TASK DIRECTIONS:
Which lines in the entries below contain the string "table"? Show each of them in full.

THE RECORDS:
-- ==== Sys2Proof/Machine/Defaults.lean ====
section
/-! DEFINITION. The default configuration of spec/00_scope.md R9, with the font table of spec/10_state.md R32, and the number a
STACK_CAP setting stands for. -/

namespace Sys2Proof

/-- The number of return addresses a STACK_CAP setting allows (R9, R28). -/
def StackCap.limit : StackCap → Nat
  | .fifteen => 15
  | .sixteen => 16

/-- The 16 glyphs of R32, five bytes each, top row first (PRESUMED by the spec, 93 G1: notes/assumptions/12). -/
def defaultGlyphs : List (List Byte) := [
  [0xF0, 0x90, 0x90, 0x90, 0xF0],  -- 0
  [0x20, 0x60, 0x20, 0x20, 0x70],  -- 1
  [0xF0, 0x10, 0xF0, 0x80, 0xF0],  -- 2
  [0xF0, 0x10, 0xF0, 0x10, 0xF0],  -- 3
  [0x90, 0x90, 0xF0, 0x10, 0x10],  -- 4
  [0xF0, 0x80, 0xF0, 0x10, 0xF0],  -- 5
  [0xF0, 0x80, 0xF0, 0x90, 0xF0],  -- 6
  [0xF0, 0x10, 0x20, 0x40, 0x40],  -- 7
  [0xF0, 0x90, 0xF0, 0x90, 0xF0],  -- 8
  [0xF0, 0x90, 0xF0, 0x10, 0xF0],  -- 9
  [0xF0, 0x90, 0xF0, 0x90, 0x90],  -- A
  [0xE0, 0x90, 0xE0, 0x90, 0xE0],  -- B
  [0xF0, 0x80, 0x80, 0x80, 0xF0],  -- C
  [0xE0, 0x90, 0x90, 0x90, 0xE0],  -- D
  [0xF0, 0x80, 0xF0, 0x80, 0xF0],  -- E
  [0xF0, 0x80, 0xF0, 0x80, 0x80]]  -- F

/-- The default `FONT` of R9: the glyphs of R32 one after another. -/
def defaultFont : Font := Vector.ofFn (fun a => defaultGlyphs.flatten.getD a.val 0)

/-- The default configuration, the third column of R9's table. -/
def Cfg.default : Cfg where
  shiftFlagMode := .source
  stackCap := .sixteen
  font := defaultFont
  fontAddrMode := .times5
  unlistedOps := .standard
  subnUnderflow := .saturate

end Sys2Proof
end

OUTPUT OF THE TASK:
/-! DEFINITION. The default configuration of spec/00_scope.md R9, with the font table of spec/10_state.md R32, and the number a
/-- The default configuration, the third column of R9's table. -/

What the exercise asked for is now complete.